Der junge Mann nahm das Urteil äußerlich regungslos entgegen, ebenso wie die Familie des Ermordeten, die als Nebenkläger auftrat.

Die Strafkammer hatte keinen Zweifel daran, dass er den Neu-Anspacher Dominik May heimtückisch getötet, also dessen Arg- und Wehrlosigkeit ausgenutzt hat. „Er konnte nicht mit einem Messerangriff rechnen und hatte auch gar keine Zeit zu reagieren“, sagte der Richter. Marcel S. habe ihn zwar nicht töten wollen. Wer jedoch in diese Körperregion steche, nehme den Tod billigend in Kauf. Es gebe auch keine Hinweise darauf, dass Marcel S. in Notwehr gehandelt habe. Anlass und Tat hätten in keinem Verhältnis zueinander gestanden. Dominik May sei an der Auseinandersetzung unbeteiligt gewesen.

Strafschärfend wertete das Gericht die enormen psychischen Folgen bei der Familie des Ermordeten. Die Eltern sind umgezogen, die Schwester lässt sich therapeutisch behandeln, auch der Bruder hat seit der Tat psychische Probleme. „Ich weiß, dass das Urteil nicht ihren Erwartungen entspricht“, sagte der Richter zu der Familie. Er hoffe jedoch, dass sie die Beweggründe des Gerichts akzeptierten. Auch eine hohe Strafe würde ihren Sohn und Bruder nicht mehr lebendig machen.

Er habe ein nicht wieder gutzumachendes Unheil angerichtet, wandte sich der Richter schließlich noch an den Angeklagten. Er habe zwei Familien zerstört und solle unbedingt im Gefängnis eine Therapie machen. Denn die Persönlichkeitsstruktur des Angeklagten habe die Tat noch begünstigt. Eine Wiederholungsgefahr sieht er bei dem 21-Jährigen nicht.

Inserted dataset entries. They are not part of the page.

/-- 03 R70, R431: the reason why RESIZE fails. -/
def State.resizeReason (s : State) (n : Nat) : Option Nat :=
  let t := s.tenancy n
  firstReason
    [ (!t.open_, rWrongState),
      (t.rekeying, rRekeyRuns),
      (decide (t.newLimit ≤ t.newBase), rBaseLimit),
      (decide (s.assignable / driftBytes < t.newLimit), rBeyond),
      (!overlaps t.newBase t.newLimit t.base t.limit, rNoOverlapOld),
      (s.overlapsOther n t.newBase t.newLimit, rOverlap),
      (s.hasClass0 t && s.class0Barred t.newBase t.newLimit, rClass0) ]

/-- 03 R77, R431: the reason why REKEY fails. -/
def State.rekeyReason (s : State) (n : Nat) : Option Nat :=
  let t := s.tenancy n
  firstReason
    [ (!t.open_, rWrongState), (t.rekeying, rRekeyRuns),
      (decide ((s.keySlot (1024 + t.transit)).st ≠ 1), rKeyNotLoaded) ]

/-- All 1,024 entries are in use; all 64 transit slots sweep or seal (03 R81). -/
def State.noEntry (s : State) : Bool := (List.range 1024).all fun k => decide ((s.tenancy k).st ≠ 0)
def State.noTransit (s : State) : Bool :=
  (List.range 64).all fun t =>
    decide ((s.keySlot (1024 + t)).st = 4) || decide ((s.keySlot (1024 + t)).st = 5)

/-- Size of an object's type, for the bytes an accepted write reports. -/
def State.sizeOf (s : State) (idx sub : Nat) : Nat :=
  match objRow s.n idx sub with
  | some r => r.ty.size
  | none => 0

/-- A tenancy operation answers OK. -/
def State.opOk (s : State) (op : TenOp) : State :=
  let len := if op.data.isEmpty then s.sizeOf op.idx op.sub else op.data.length
  s.answerWrite op.caller true stOk len len

/-- Refuse an operation with a reason (03 R81). -/
def State.opRefuse (s : State) (op : TenOp) (reason : Nat) : State :=
  s.refuse op.caller op.idx op.sub reason

/-- A RESIZE in progress removes a drift of the tenancy: later accesses to it are violations, and the added
drifts are not part of the tenancy before it answers (03 R70). -/
def State.leaving (s : State) (n drift : Nat) : Bool :=
  match s.ten.filling with
  | some op =>
    decide (op.value = 2) && decide (op.idx = 0x3000 + n) &&
      (decide (drift < (s.tenancy n).newBase) || decide ((s.tenancy n).newLimit ≤ drift))
  | none => false

/-- A tenancy's state changes. -/
def State.setTenState (s : State) (n st : Nat) : State :=
  s.setTen n { s.tenancy n with st := st }

/-- Requests of a tenancy decoded before a request number, not yet complete: reads without their data, and writes that
have neither been answered nor reached the queue that withholds their answer (03 R66). -/
def State.unsettled (s : State) (n upTo : Nat) : List Req :=
  s.outstanding fun q => decide (q.ten = n) && decide (q.id < upTo) && !q.answered

/-- A change of an entry takes effect on every die at once, so that a later request is decoded under the new entry; it
returns OK when the requests decoded under the previous one are complete (03 R66; log 163). -/
def State.changeEntry (s : State) (op : TenOp) (n : Nat) (t : Tenancy) : State :=
  if (s.unsettled n s.hosts.nextReq).isEmpty then (s.setTen n t).opOk op
  else
    let x : Settle := { op := op, ten := n, was := s.tenancy n, upTo := s.hosts.nextReq }
    { s.setTen n t with ten := { (s.setTen n t).ten with settling := some x } }

/-- 07 R175: the longest wait of a write for admission, in microseconds, takes in one that ends (0x5804.02). -/
def State.noteWait (s : State) (q : Req) : State :=
  s.setReg 0x5804 2 (max (s.reg 0x5804 2) (min u32max ((s.aon.now - q.enter) / 1000)))

/-- A tenancy leaves the checkpoints that a closing epoch's seals, not yet written, list (07 R177). -/
def State.unlistCheckpoint (s : State) (n : Nat) : State :=
  { s with shadow := { s.shadow with
      ckptDone := without n s.shadow.ckptDone
      ckptSealing := without n s.shadow.ckptSealing
      dies := s.shadow.dies.map fun (e : Nat × DieShadow) =>
        (e.1, { e.2 with closing := e.2.closing.map fun c => { c with checkpoints := without n c.checkpoints } }) } }

/-- 03 R71, Table 03.6 step 1; R72 step 2; 07 R176, R177: RETIRE begins. Requests of the tenancy that
wait for a flake fetch, a heal or admission receive the violation response; writes that write-through withholds
have reached their queues and are answered (log 139). -/
def State.beginRetire (s : State) (n : Nat) (c : Caller) : State :=
  let mine := fun q : Req => decide (q.ten = n)
  let held := s.shadow.held.filter mine
  let waits := held ++ s.freeze.fetchWait.filter mine ++
    (s.sparing.heals.flatMap fun e => e.2.flatMap fun h => h.waiting.filter mine)
  let kept := s.shadow.through.filter mine
  let ids := held.map (·.id)
  let was := (s.tenancy n).st
  let s := s.setTenState n 3
  let s : State := { s with
    ten := { s.ten with retiring := s.ten.retiring ++ [{ ten := n, was := was, caller := c, answered := false }] }
    shadow := { s.shadow with
      held := s.shadow.held.filter fun q => !mine q
      staged := s.shadow.staged.filter fun i => !(ids.elem i)
      through := s.shadow.through.filter fun q => !mine q }
    freeze := { s.freeze with fetchWait := s.freeze.fetchWait.filter fun q => !mine q }
    sparing := { s.sparing with
      heals := s.sparing.heals.map fun (e : Nat × List Heal) =>
        (e.1, e.2.map fun (h : Heal) => { h with waiting := h.waiting.filter fun q => !mine q }) } }
  let s := (held.foldl (fun t q => t.noteWait q) (s.unlistCheckpoint n)).setReg (ixPer 0x5820 n) (subPer n) 0
  (kept.foldl (fun t q => t.respCmp q) (waits.foldl (fun t q => t.violate q n) s)).cdatChanged

/-- 03 Table 03.5: the commands of T.09. -/
def State.runCommand (s : State) (op : TenOp) (n : Nat) : State :=
  let t := s.tenancy n
  if op.value = 1 then
    if s.noEntry then s.exhaust op.caller
    else
      match s.createReason n with
      | some r => s.opRefuse op r
      | none => { s with ten := { s.ten with filling := some op } }
  else if op.value = 2 then
    match s.resizeReason n with
    | some r => s.opRefuse op r
    | none => { s with ten := { s.ten with filling := some op } }
  else if op.value = 3 then
    if t.st = 1 then s.changeEntry op n { t with st := 2 } else s.opRefuse op rWrongState
  else if op.value = 4 then
    if t.st = 2 then s.changeEntry op n { t with st := 1 } else s.opRefuse op rWrongState
  else if op.value = 5 then
    if t.open_ then s.beginRetire n op.caller else s.opRefuse op rWrongState
  else if s.noTransit then s.exhaust op.caller
  else
    match s.rekeyReason n with
    | some r => s.opRefuse op r
    | none =>
      let k := 1024 + t.transit
      (((s.setKey k { s.keySlot k with st := 4, ten := n }).setTen n
        { t with watermark := t.base * driftBytes })).opOk op

/-- A snow share as T.08 holds it: rounded down to a whole flake (03 Table 03.3). -/
def wholeFlakes (v : Nat) : Nat := v / flakeBytes * flakeBytes

/-- A write of T.08 may not raise S beyond B - M (07 R171). -/
def State.shareBars (s : State) (t : Tenancy) (v : Nat) : Bool :=
  t.reserves && decide (t.share < v) && decide (s.divisible < s.shareSum - t.share + v)

/-- Tenancies on which a port has rights, n left out (02 R49). -/
def State.granted (s : State) (port n : Nat) : Nat :=
  (s.ten.table.filter fun e => decide (e.1 ≠ n) && decide (e.2.rightsOf port ≠ 0)).length

/-- 02 R49: rights written to T.07 of tenancy n would give a port a 256th tenancy. -/
def State.grantBars (s : State) (n v : Nat) : Bool :=
  (List.range (2 * s.n)).any fun g =>
    decide (({ s.tenancy n with rights := v }).rightsOf g ≠ 0) && decide (255 ≤ s.granted g n)

/-- Classes written to T.06 would place class 0 where it is barred (04 R96, R111). -/
def State.classBars (s : State) (t : Tenancy) (v : Nat) : Bool :=
  t.open_ && s.hasClass0 { t with cls := v } && s.class0Barred t.base t.limit

/-- A write to a field of the tenancy table (03 R67, R69). -/
def State.runField (s : State) (op : TenOp) (n : Nat) : State :=
  let t := s.tenancy n
  let v := op.value
  if op.sub = 2 ∨ op.sub = 3 ∨ op.sub = 4 then
    if t.st ≠ 0 then s.opRefuse op rFreeOnly
    else
      (s.setTen n (if op.sub = 2 then { t with base := v } else if op.sub = 3 then { t with limit := v }
        else { t with mode := v })).opOk op
  else if op.sub = 6 then
    if t.st = 3 then s.opRefuse op rWrongState
    else if s.classBars t (s.portMask v) then s.opRefuse op rClass0
    else (s.changeEntry op n { t with cls := s.portMask v }).cdatChanged
  else if op.sub = 7 then
    if s.grantBars n (s.portMask v) then s.exhaust op.caller
    else if t.st = 3 then s.opRefuse op rWrongState
    else (s.changeEntry op n { t with rights := s.portMask v }).cdatChanged
  else if op.sub = 8 then
    if t.st = 3 then s.opRefuse op rWrongState
    else if s.shareBars t (wholeFlakes v) then s.opRefuse op rShare
    else s.changeEntry op n { t with share := wholeFlakes v }
  else if op.sub = 0x0A then (s.setTen n { t with transit := v }).opOk op
  else if op.sub = 0x0C then (s.setTen n { t with newBase := v }).opOk op
  else if op.sub = 0x0D then (s.setTen n { t with newLimit := v }).opOk op
  else s

/-- IDE is established on the caller's link (03 R77). -/
def State.ideOf (s : State) (o : Origin) : Bool :=
  match o with
  | .mailbox port link => (s.hlink port link).ideUp
  | _ => false

/-- A write of K.02 (03 R76, R77). -/
def State.runKeyLoad (s : State) (op : TenOp) (k : Nat) : State :=
  let x := s.keySlot k
  if !s.ideOf op.caller.origin then s.opRefuse op rNoIde
  else if 2 ≤ x.st then s.opRefuse op rKeyInUse
  else if op.data.take 32 = op.data.drop 32 then s.opRefuse op rHalves
  else
    (s.setKey k { x with st := 1, material := BitVec.ofNat 512 (leNat op.data),
                         gen := min u32max (x.gen + 1) }).opOk op

/-- A key slot loses its material. -/
def KeySlot.cleared (x : KeySlot) : KeySlot := { x with st := 0, material := 0, ten := 0xFFFF }

/-- A zeroise by K.04 (03 Table 03.8). -/
def State.runZeroise (s : State) (op : TenOp) (k : Nat) : State :=
  let x := s.keySlot k
  if 2 ≤ x.st then s.opRefuse op rKeyInUse else (s.setKey k x.cleared).opOk op

/-- Tenancies whose running checkpoint has no snow left: the checkpoint is complete (07 R177). -/
def State.ckptSettle (s : State) (n : Nat) : State :=
  let t := s.tenancy n
  let snow := s.shadow.firn.any fun e =>
    isSnow e.2 && decide (128 * t.base ≤ e.1) && decide (e.1 < 128 * t.limit)
  if s.reg (ixPer 0x5820 n) (subPer n) = 1 ∧ snow = false then
    { s.setReg (ixPer 0x5820 n) (subPer n) 2 with
      shadow := { s.shadow with ckptDone := addOnce n s.shadow.ckptDone } }
  else s

/-- Flakes have left the snow by a trim or a loss: running checkpoints that have none left complete, and withheld
writes to them are answered (07 R177, R180). -/
def State.snowGone (s : State) : State :=
  (s.ten.table.filter fun e => decide (e.2.mode = 1)).foldl (fun t e => t.ckptSettle e.1) s.settleThrough

/-- A checkpoint start (07 R177). -/
def State.runCheckpoint (s : State) (op : TenOp) : State :=
  let n := op.value
  let t := s.tenancy n
  if t.open_ ∧ t.mode = 1 ∧ s.reg (ixPer 0x5820 n) (subPer n) ≠ 1 then
    ((s.setReg (ixPer 0x5820 n) (subPer n) 1).opOk op).ckptSettle n
  else s.opRefuse op rWrongState

/-- Die 0 takes a tenancy operation (03 R80). -/
def State.runOp (s : State) (op : TenOp) : State :=
  if op.idx = 0x5802 then s.runCheckpoint op
  else if op.idx < 0x3400 then
    if op.sub = 9 then s.runCommand op (op.idx - 0x3000) else s.runField op (op.idx - 0x3000)
  else if op.sub = 2 then s.runKeyLoad op (op.idx - 0x3400)
  else s.runZeroise op (op.idx - 0x3400)

/-- A tenancy operation occupies the order: it waits for hardware (15 R345). -/
def State.opBusy (s : State) : Bool :=
  s.ten.filling.isSome || s.ten.settling.isSome || !s.ten.retiring.isEmpty

/-- Take the operations that wait, in arrival order, until one waits for hardware. -/
def State.takeWaiting (s : State) : Nat → State
  | 0 => s
  | k + 1 =>
    if s.opBusy then s
    else
      match s.ten.waiting with
      | [] => s
      | op :: l => ({ s with ten := { s.ten with waiting := l } }.runOp op).takeWaiting k

/-- A tenancy operation arrives (03 R80). -/
def State.submit (s : State) (op : TenOp) : State :=
  if s.opBusy || !s.ten.waiting.isEmpty then
    { s with ten := { s.ten with waiting := s.ten.waiting ++ [op] } }
  else s.runOp op

/-- Program sequences of the dies at a CREATE or RESIZE (09 R230). -/
def State.progSeqs (s : State) : Sparse Nat :=
  s.dieList.foldl (fun m d => put 0 m d (s.die d).progSeq) []

/-- ZERO_FILL_COMPLETE of a CREATE (03 Table 03.5). -/
def State.finishCreate (s : State) (op : TenOp) : State :=
  let n := op.idx - 0x3000
  let t := s.tenancy n
  let s := s.trimRange t.base t.limit none
  let s := (s.setTen n { t with st := 1, created := s.progSeqs }).setKey n { s.keySlot n with st := 2 }
  ((s.zeroRange t.base t.limit).opOk op).cdatChanged

/-- ZERO_FILL_COMPLETE of a RESIZE (03 R70): removed drifts are trimmed, added ones trimmed and zero-filled
(07 R153). -/
def State.finishResize (s : State) (op : TenOp) : State :=
  let n := op.idx - 0x3000
  let t := s.tenancy n
  let s := s.trimRange t.base (min t.limit t.newBase) (some n)
  let s := s.trimRange (max t.base t.newLimit) t.limit (some n)
  let s := s.trimRange t.newBase (min t.newLimit t.base) none
  let s := s.trimRange (max t.newBase t.limit) t.newLimit none
  let s := (s.setTen n { t with base := t.newBase, limit := t.newLimit, created := s.progSeqs }).snowGone
  let s := s.zeroRange t.newBase (min t.newLimit t.base)
  let s := s.zeroRange (max t.newBase t.limit) t.newLimit
  (s.opOk op).cdatChanged

/-- Requests to a drift that the RESIZE in progress removes, decoded before it was taken, are still on their
way; writes that wait for admission count among them (03 R66, R70; 07 R176). -/
def State.leavers (s : State) (op : TenOp) : Bool :=
  let n := op.idx - 0x3000
  !(s.outstanding fun q => decide (q.ten = n) && s.leaving n (q.dpa / driftBytes)).isEmpty

/-- The range whose zero fill runs: that of the CREATE, or the new one of the RESIZE, in progress (07 R153). -/
def State.fillRange (s : State) : Option (Nat × Nat) :=
  s.ten.filling.map fun op =>
    let t := s.tenancy (op.idx - 0x3000)
    if op.value = 1 then (t.base, t.limit) else (t.newBase, t.newLimit)

/-- A quadrant that the zero fill writes is in Idle-Deep: it leaves that first (04 R112, Table 04.5). -/
def State.fillSleeps (s : State) : Bool :=
  match s.fillRange with
  | some r => (s.chansOfRange r.1 r.2).any fun g => decide ((s.quad (g / 8) (g % 8 / 2)).st = 2)
  | none => false
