/-- The requests that a command slot may serve: the writes of a running batch, or the reads. A P0 or P2
read interrupts the batch, and so does a batch none of whose writes can go (04 R89, 06 R140). -/
def State.slotList (s : State) (sc : Nat) (batch : Bool) : List Req :=
  let c := s.chan sc
  let reads := (c.reads.take 64).filter (s.readReady sc)
  let writes := (c.writes.take 64).filter (s.writeReady sc)
  if batch && !writes.isEmpty && !(reads.any fun q => decide (s.prioOf q ≤ 2)) then writes else reads

/-- The best priority among the requests that could go now; 99 with none. -/
def State.bestPrio (s : State) (sc : Nat) : Nat :=
  ((s.slotList sc (s.batchNow (s.chan sc)).1).map s.prioOf).foldl min 99

/-- A subchannel takes a command at a priority now: no slice runs on it, and nothing of a higher priority
could go (06 R140). -/
def State.slotFree (s : State) (sc prio : Nat) : Bool :=
  s.quadRuns sc && (s.chan sc).slice.isNone && decide (prio ≤ s.bestPrio sc) &&
    (decide (prio ≤ 1) || (s.urgentBank sc).isNone)

/-- The queues of a subchannel have room for one more request, and none of them is for a line (04 R86, R90). -/
def Chan.admits (c : Chan) (dpa : Nat) : Bool :=
  decide (c.reads.length < 64) && decide (c.writes.length < 64) &&
    !((c.reads ++ c.writes).any fun q => decide (q.dpa = dpa)) &&
    !(c.issued.any fun e => decide (e.req.dpa = dpa))

/-- A slot of a physical line's subchannel is free at a priority: no refresh holds its bank, no second read is due
there, and the throttle lets the access go (06 R140, R143, log 120). -/
def State.slotTurn (s : State) (r off prio : Nat) : Bool :=
  let sc := subOf r off
  let b := s.bankAt r off
  let x := s.bank sc b.1 b.2.1
  s.slotFree sc prio && !x.refreshing && !s.retryOn sc b.1 b.2.1 && s.mayColumn sc prio &&
    (decide (x.openRow = some b.2.2) || s.mayActivate sc prio)

/-- An engine's access to a line at a priority may take place now: a slot is free, and the queues have an entry for it
and no request for its line (04 R86, R90, 06 R140, log 120). -/
def State.turnOf (s : State) (r off dpa prio : Nat) : Bool :=
  s.slotTurn r off prio && (s.chan (subOf r off)).admits dpa

/-- The physical rank that a write of a line goes to: the target of a rebuild, else the rank that it is read from
(10 R247, R249). -/
def State.writeRank (s : State) (r off : Nat) : Nat :=
  match s.redirectOf r with
  | some d => if d.rebuild then d.carrier else s.readRank r off
  | none => r

/-- An engine's write to a line may take place now, from a die over the links (04 R86, R112, 06 R140, R141). A line of
a lost rank takes none. -/
def State.lineTurn (s : State) (d o prio : Nat) : Bool :=
  let p := s.place o
  s.isLost p.rank || (s.turnOf (s.writeRank p.rank p.off) p.off o prio && s.linkOpen d p.die)

/-- An engine's writes to every line of a flake may take place now, from its home die. -/
def State.flakeTurn (s : State) (m prio : Nat) : Bool :=
  (flakeLines m).all fun o => s.lineTurn (s.homeDie m) o prio

/-- 10 R253 step 3: write a healed line from the page; one that the bitmap marks holds the poison encoding (07 R161). A
line that a rebuild has yet to write is left to it (R249). -/
def State.healLine (s : State) (m i : Nat) (bm : BitVec 256) (ls : Sparse LineCell) : State :=
  let o := m * flakeBytes + 64 * i
  if s.needsRebuild (s.place o).rank (s.place o).off then s
  else if bm.getLsbD i then s.setLine o .poison
  else (s.setLine o (pageCell o s bm ls i)).dropPoison (o / 64)

/-- Serve a read from the line that its heal has written: it waits in no queue, and is answered from the heal's write as
from a queued one (10 R254, 04 R90). -/
def State.serveRead (s : State) (q : Req) : State :=
  if !s.keyLive q.key then s.violateRead q
  else
    match s.cell q.dpa with
    | .data l k => s.respData q (s.decrypt q.dpa l k) false
    | .poison => s.respPoison q

/-- A heal may write its lines now, at P5 (10 R253, 06 R140). -/
def State.healTurn (s : State) (h : Heal) : Bool :=
  (List.range 256).all fun i =>
    let o := h.flake * flakeBytes + 64 * i
    let p := s.place o
    !h.lines.getLsbD i || s.needsRebuild p.rank p.off || s.lineTurn (s.homeDie h.flake) o 5

/-- 10 R253 steps 2–4: the page of a queued heal has arrived. -/
def State.healArrived (s : State) (d m : Nat) : State :=
  match takeRead (fun r => decide (r.flake = m) && decide (r.purpose = 1) && r.res.isSome) (s.die d).reads,
        (s.healsOf d).find? fun h => decide (h.flake = m) with
  | some r, some h =>
    if !s.healTurn h then s else
    let s := s.setDie d { s.die d with reads := r.2 }
    let s := s.setHeals d ((s.healsOf d).filter fun x => !decide (x.flake = m))
    let p := s.page d r.1.page
    if (s.tenOf (m * flakeBytes)).isSome ∧ s.flakeTen m = none then h.waiting.foldl (fun t q => t.violateRead q) s
    else if s.firn m ≠ fClean ∨ s.fmapOf m ≠ h.page then
      let s := (s.inc 0x6900 9).report d cHealBad 1 0 [m]
      h.waiting.foldl (fun t q => t.respPoison q) s
    else
      match r.1.res, p.body with
      | some true, .data bm ls =>
        let s := (List.range 256).foldl
          (fun t i => if h.lines.getLsbD i then t.healLine m i bm ls else t) s
        let s := (s.inc 0x6900 8).report d cHealDone 0 0 [m]
        h.waiting.foldl (fun t q => t.serveRead q) s
      | _, _ =>
        let s := ((s.redirty m).inc 0x6900 9).report d cHealBad 1 0 [m]
        h.waiting.foldl (fun t q => t.respPoison q) s
  | _, _ => s

/-- HEAL_PAGE_ARRIVED. -/
def execHealPageArrived (die flake : Nat) (s : State) : Host.Outcome State Fault Refusal :=
  act (fun s => s.healArrived die flake) s

/-- 04 R87–R91, R93–R95, 06 R140: one command slot of a subchannel. A request of a pump in a freeze, at
P0, goes before P1 commands. -/
def State.commandSlot (s : State) (sc : Nat) : State :=
  let c := s.chan sc
  if !s.quadRuns sc || c.slice.isSome then s
  else
    match (if s.bestPrio sc = 0 then none else s.urgentBank sc) with
    | some (k, bs) => (s.leaveIdle sc).startRefresh sc k bs true
    | none =>
      let b := s.batchNow c
      let pick := s.choose sc (s.slotList sc b.1)
      let low := match pick with
        | some (true, q) => s.throttled (dieOfSub sc) && decide (3 ≤ s.prioOf q)
        | _ => false
      let s := s.setChan sc { c with batch := b.1, deep := b.2 && b.1, columnLast := low }
      match pick with
      | some (true, q) => (s.leaveIdle sc).issueColumn sc q
      | some (false, q) => (s.leaveIdle sc).activate sc q
      | none =>
        match s.lateBank sc with
        | some (k, bs) =>
          (s.mapBanks sc k bs fun _ x => { x with postponed := x.postponed - 1 }).startRefresh sc k bs false
        | none =>
          match s.rfmBank sc with
          | some (k, bs) => s.startRefresh sc k bs false
          | none => s

/-- A request of the SW74's own for a line, silent (04 R86). -/
def State.ownRead (s : State) (src : Src) (o cls : Nat) : Req :=
  { src := src, id := s.hosts.nextReq, port := 0xFFFF, link := 0, tag := 0, op := .read, dpa := o,
    data := 0, be := fullBe, cls := cls, ten := 0xFFFF, key := { transit := false, slot := 0, gen := 0 },
    born := s.aon.now, enter := s.aon.now, arr := 0, met := true, promoted := false, silent := true,
    answered := false, confirmed := false, locked := false }

/-- An engine's read of the line at its watermark: decoded at once, or, where it is uncorrectable, read once
more by RETRY_READ_COMPLETE as the next command to the bank (04 R102). -/
def State.engineRead (s : State) (src : Src) (o r off : Nat) (errs : List Nat) (found : State → ReadOut → State) :
    State :=
  let v := (s.touchBank r off).decodeLine (s.cellAt o r off) errs
  let s : State := v.2
  match v.1 with
  | .uncorrectable =>
    let q := s.ownRead src o 3
    let c := s.chan (subOf r off)
    { s with hosts := { s.hosts with nextReq := s.hosts.nextReq + 1 } }.setChan (subOf r off)
      { c with issued := { req := q, rank := r, off := off, retry := true } :: c.issued }
  | .corrected c p => found (s.countCe r off p) (.corrected c p)
  | x => found s x

/-- An engine already awaits the second read of its line, or the page that the line comes from. -/
def State.awaitsRetry (s : State) (src : Src) : Bool :=
  s.dram.chans.any fun e => e.2.issued.any fun i => decide (i.req.src = src)

/-- MIGRATION_LINE: one line of the migration that runs on a die, at P7 (10 R247, R248; 06 R140). -/
def State.migrateLine (s : State) (d : Nat) (errs : List Nat) : State :=
  match s.runningCopy d with
  | none => s
  | some e =>
    let off := e.2.watermark
    let src : Src := .migrate e.2.source off
    let o := s.dpaOfRank e.1 off
    if s.freeze.active || s.awaitsRetry src || !s.turnOf e.2.source off o 7 || !s.turnOf e.2.carrier off o 7 then s
    else s.engineRead src o e.2.source off errs fun t v => t.migrateFound d v

def execMigrationLine (die : Nat) (errs : List Nat) (s : State) : Host.Outcome State Fault Refusal :=
  act (fun s => s.migrateLine die errs) s

/-- The rebuild's writes to the lines of a flake may take place now; the requests that wait for them hold entries of the
queues, and are no obstacle (log 120). -/
def State.rebuildTurn (s : State) (m prio : Nat) : Bool :=
  (flakeLines m).all fun o =>
    let p := s.place o
    !s.needsRebuild p.rank p.off ||
      (s.slotTurn (s.writeRank p.rank p.off) p.off prio &&
        s.linkOpen (if o < s.assignable then s.homeDie m else p.die) p.die)

/-- The page read of a rebuild of a flake. -/
def PRead.rebuilds (r : PRead) (m : Nat) : Bool := decide (r.flake = m) && decide (r.purpose = 4)

/-- A flake's lines on ranks being rebuilt are rebuilt together: those of a CLEAN flake from its page, which is asked
for first; a home die that has stopped has none (10 R249). -/
def State.rebuildFlake (s : State) (m prio : Nat) : State :=
  let d := s.homeDie m
  let s := s.settleFirn m
  let x := s.die d
  if !s.rebuildTurn m prio then s
  else if s.assignable ≤ m * flakeBytes ∨ s.firn m ≠ fClean ∨ s.dieOut d = true then s.rebuildFirst m false
  else
    match takeRead (fun r => r.rebuilds m && r.res.isSome) x.reads with
    | some (r, l) =>
      let s := s.setDie d { x with reads := l }
      if r.page = s.fmapOf m then s.rebuildFirst m (decide (r.res = some true)) else s
    | none =>
      let mine := fun e : PRead => e.rebuilds m
      if x.reads.any mine then
        s.setDie d { x with
          reads := x.reads.map fun e => if mine e then { e with host := e.host || decide (prio = 5) } else e }
      else
        s.askPage d { page := s.fmapOf m, flake := m, purpose := 4, host := decide (prio = 5), level := 0, res := none }

/-- The flake whose lines on a rank are rebuilt first, for a request that waits for one of them (10 R249). -/
def State.rebuildDue (s : State) (l r : Nat) : Option Nat :=
  (([2 * (r / 2), 2 * (r / 2) + 1].flatMap fun sc => (s.chan sc).reads ++ (s.chan sc).writes).find? fun q =>
    decide ((s.place q.dpa).rank = l) && s.waitsRebuild q).map fun q => flakeOf q.dpa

Die Strafkammer ging davon aus, dass das Drama begann, als ein unbekannter Kerbbesucher den Freund von Marcel S. als „Nazi“ beschimpfte. Der Freund dachte, dass jemand aus der Gruppe von Dominik May ihn so genannt hatte. Die beiden stritten daraufhin ein wenig. Für die Gruppe rund um Dominik war die Sache damit erledigt, für den Freund von Marcel S. jedoch nicht. Etwa eine Stunde später beschimpfte er den anderen Mann noch einmal - „Du Hurensohn“ schrie er in die Nacht und nannte seinen Kontrahenten auch beim Namen. Das wollte dieser wiederum nicht auf sich sitzen lassen. Er war schon auf dem Heimweg und hatte diese Worte nur zufällig gehört. Er und seine Gruppe drehten um. Marcel S. und Dominik May gehörten zwar zu den jeweiligen Gruppen, hatten aber nichts mit der Sache zu tun. Während des Streits zwischen den beiden Männern zog Marcel S. jedoch ein Messer aus der Tasche und versteckte es hinter dem Rücken. Das sahen die Männer aus der anderen Gruppe. Was er denn dort habe, wurde er gefragt. „Nichts“, lautete die Antwort. Dann schlug Marcel S. zunächst einem der Männer mit der Faust ins Gesicht, dann rammte er das Messer in das Herz von Dominik May. Dieser konnte sich noch für einige Zeit auf den Beinen halten, bevor er zusammenbrach und bewusstlos wurde. Seine Freunde schafften es, ihn mit Mund-zu-Mund-Beatmung zu reanimieren. In Bad Homburg wurde er operiert, er starb jedoch etwa zwei Stunden nach dem Messerstich. Dominik May wurde 20 Jahre alt.

Der Mörder rannte weg und warf voller Ekel das Messer in einen Vorgarten. Er flüchtete zu einer Freundin, dann holte sein nichtsahnender Vater ihn ab. Am nächsten Morgen wurde er von der Polizei zu Hause geweckt und gestand alles. Seitdem sitzt er in Untersuchungshaft.

Marcel S. ist alles andere als gewalterfahren. Er ist im Gegenteil sehr harmoniebedürftig und bezeichnet sich selbst als „Weichei“. Freunde und Familie sind ihm sehr wichtig. Wenige Wochen vor dem Mord auf der Kerb war er in Neu-Anspach von Jugendlichen zusammengeschlagen worden - das war seine erste Erfahrung mit Gewalt. Sein Freund stand ihm damals bei. Vermutlich wollte er mit dem Faustschlag und dem Messerstich auf der Kerb diesem Freund beistehen. Dieser hatte später bei der Polizei gesagt, er wisse um seine eigene moralische Schuld an dem Mord.